源氏の若き妻、女三の宮と柏木との密通、そして子供が出来たことが源氏にばれ、源氏に対して面目無くて、柏木は病気になり、亡くなってしまいます。女三の宮もつくづく現世が嫌になり、まだ若いのに出家します。
そして生まれた子供は…本当の父親は柏木だということは女三の尼宮と源氏だけが知ることであり、世間の祝辞を受けながら、源氏は苦い気持ちでいます。だけどその子は美しいのです。ひと目見て、柏木と似ているのですが、何故か人を惹きつけてしまう可愛らしさがあり、源氏と血の繋がっている明石の女御の子供たちよりも高貴な美しさがあるのです。源氏は「自分と似ていないこともないな」と思います。では、やっぱり源氏の子供?いえいえ、違います。だって夕霧だってこの若君の顔をみたとたん…「やっぱり!」と柏木の秘密に気づいてしまったのですから。
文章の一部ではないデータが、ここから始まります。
-- ==== Sys2Proof/Machine/Asm.lean ====
section
/-! DEFINITION. The assembler notation (spec/30_encoding.md R83 to R86), over lists of characters. What the notation does
not say is in notes/assumptions/14.md. -/

namespace Sys2Proof.Machine

/-- A hexadecimal digit, capital letters. -/
def digitChar (n : Nat) : Char := if n < 10 then Char.ofNat (48 + n) else Char.ofNat (55 + n)

/-- The value of a hexadecimal digit. -/
def digitValue (c : Char) : Option Nat :=
  if 48 ≤ c.toNat ∧ c.toNat ≤ 57 then some (c.toNat - 48)
  else if 65 ≤ c.toNat ∧ c.toNat ≤ 70 then some (c.toNat - 55)
  else none

/-- A byte as two digits. -/
def byteChars (b : Byte) : List Char := [digitChar (b.toNat / 16), digitChar (b.toNat % 16)]

/-- A two-digit hexadecimal byte. -/
def byteValue : List Char → Option Byte
  | [h, l] => (digitValue h).bind fun x => (digitValue l).map fun y => BitVec.ofNat 8 (16 * x + y)
  | _ => none

/-- A list of two-digit hexadecimal bytes. -/
def byteValues : List (List Char) → Option (List Byte)
  | [] => some []
  | w :: ws => (byteValue w).bind fun b => (byteValues ws).map fun bs => b :: bs

/-- The words of a line: `acc` is the word being read, its last character first; `;` starts a comment. -/
def lineWords : List Char → List Char → List (List Char)
  | acc, [] => if acc = [] then [] else [acc.reverse]
  | acc, c :: cs =>
    if c = ';' then (if acc = [] then [] else [acc.reverse])
    else if c = ' ' then (if acc = [] then lineWords [] cs else acc.reverse :: lineWords [] cs)
    else lineWords (c :: acc) cs

/-- What one line stands for. -/
inductive Line where
  | blank
  | command (i : Instr)
  | pseudo (q : Pseudo)
deriving DecidableEq, Repr

def nameClr : List Char := ['C', 'L', 'R']
def nameLdkey : List Char := ['L', 'D', 'K', 'E', 'Y']
def nameLdiv : List Char := ['L', 'D', 'I', 'V']
def nameRound : List Char := ['R', 'O', 'U', 'N', 'D']
def nameXorb : List Char := ['X', 'O', 'R', 'B']
def nameNewSession : List Char := ['N', 'E', 'W', 'S', 'E', 'S', 'S', 'I', 'O', 'N']
def nameProc : List Char := ['P', 'R', 'O', 'C']
def nameRekey : List Char := ['R', 'E', 'K', 'E', 'Y']

/-- A command whose payload is the written bytes, when LEN fits in one byte (30_encoding.md R72, R83). -/
def materialLine (command : List Byte → Instr) (args : List (List Char)) : Option Line :=
  (byteValues args).bind fun bs => if payloadFits bs then some (.command (command bs)) else none

/-- A REKEY line, when LEN of its LDIV fits in one byte; that it is refused otherwise is a DESIGN CHOICE
(notes/assumptions/14.md). -/
def rekeyLine (args : List (List Char)) : Option Line :=
  (byteValues args).bind fun v => if payloadFits v then some (.pseudo (.rekey v)) else none

/-- A NEWSESSION line, when LEN of its LDKEY and of its LDIV fit in one byte each; that it is refused otherwise is a
DESIGN CHOICE (notes/assumptions/14.md). -/
def newSessionLine (args : List (List Char)) : Option Line :=
  match args.span (· ≠ ['/']) with
  | (ks, _ :: vs) =>
    (byteValues ks).bind fun k => (byteValues vs).bind fun v =>
      if payloadFits k && payloadFits v then some (.pseudo (.newSession k v)) else none
  | _ => none

/-- One line of assembler text, split into words. What 30_encoding.md R83 to R86 leave open of it is a DESIGN CHOICE
(notes/assumptions/14.md): among it, that no LDKEY, LDIV, NEWSESSION or REKEY line with more than 255 bytes of key or of
IV assembles. -/
def assembleWords : List (List Char) → Option Line
  | [] => some .blank
  | name :: args =>
    if name = nameClr then (if args = [] then some (.command .clr) else none)
    else if name = nameRound then (if args = [] then some (.command .round) else none)
    else if name = nameLdkey then materialLine .ldkey args
    else if name = nameLdiv then materialLine .ldiv args
    else if name = nameXorb then
      match args with
      | [w] => (byteValue w).map fun b => .command (.xorb b)
      | _ => none
    else if name = nameNewSession then newSessionLine args
    else if name = nameProc then (byteValues args).map fun bs => .pseudo (.proc bs)
    else if name = nameRekey then rekeyLine args
    else none

/-- One line of assembler text (30_encoding.md R83). -/
def assemble (line : List Char) : Option Line := assembleWords (lineWords [] line)

/-- A command in the notation of R83: the mnemonic, then each byte after one space. -/
def printInstr : Instr → List Char
  | .clr => nameClr
  | .ldkey payload => nameLdkey ++ payload.flatMap fun b => ' ' :: byteChars b
  | .ldiv payload => nameLdiv ++ payload.flatMap fun b => ' ' :: byteChars b
  | .round => nameRound
  | .xorb data => nameXorb ++ ' ' :: byteChars data

end Sys2Proof.Machine
end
だけど、血の繋がりではなく、この若君、物語の役割的に源氏の跡取りなのかなと思いました。
また、亡くなった柏木は親友だった夕霧に柏木が生前あまり大事にしなかった妻、女二の宮のことをよろしくと夕霧に遺言します。それを守って、悲しみにくれる女二の宮を柏木はマメに見舞うのですが、見舞ううちに熱を上げます。夕霧の話を聞いて、そのことに勘づいた源氏は「あまり深入りして男女の仲になると後々ややこしいので、けじめを付けて深入りしないほうがいいですよ。」と忠告するのですが、夕霧は心の中で「どの口がおっしゃってるのですかね?」と思っています。怖いぐらいの美貌と理知に冴え渡った源氏でも自分のことを棚に上げて息子に忠告している姿は間が抜けていてほっとします。
初恋の雲居の雁ちゃんと結婚出来た夕霧には今や沢山の子供がいて、家に帰るとガヤガヤと騒がしく、幸せなのだけれど、妻の尻にひかれ、トキメキからは遠ざかったお父さんになっていました。父の源氏とは対照的に真面目で浮気など経験なかった夕霧。雲居の雁と結婚してから始めて他の女の人の所に通うのですが、女二の宮からは断固として拒否されます。そして雲居の雁も勘づき、実家に一時帰るなど、ちょっと波乱がありますが、折り合いをつけて落ち着いたようです。
源氏似でスペックが高く、真面目で家庭的で面倒見が良い夕霧なのに、浮気にかけては父親に似ず不器用な夕霧を可愛いと思うのは私だけでしょうか。
このあと、ついに紫の上が亡くなり、悲しみにくれたまま「雲隠」という内容が一行も無い、題名だけの帖で源氏が亡くなったことが暗示され、そのあとの「匂宮」ではその8年後となっています。
源氏の死後、源氏ほど眩しい人はいないとなっていますが、その中で美しいと評判なのは、柏木と女三の尼宮との不義の子(世間では源氏の子)、“薫”と明石の女御と帝の間の三の宮、“匂宮”です。
薫は生まれつき体臭がとても良い香りで、匂宮はその薫に張り合っていつも良い香りの香を焚きしめていたのです。このスペックの高い二人は人気が高く、既に娘の一人を東宮妃にしている夕霧も残りの娘のうち一人は薫か匂宮のどちらかの嫁にしたいと思っているのです。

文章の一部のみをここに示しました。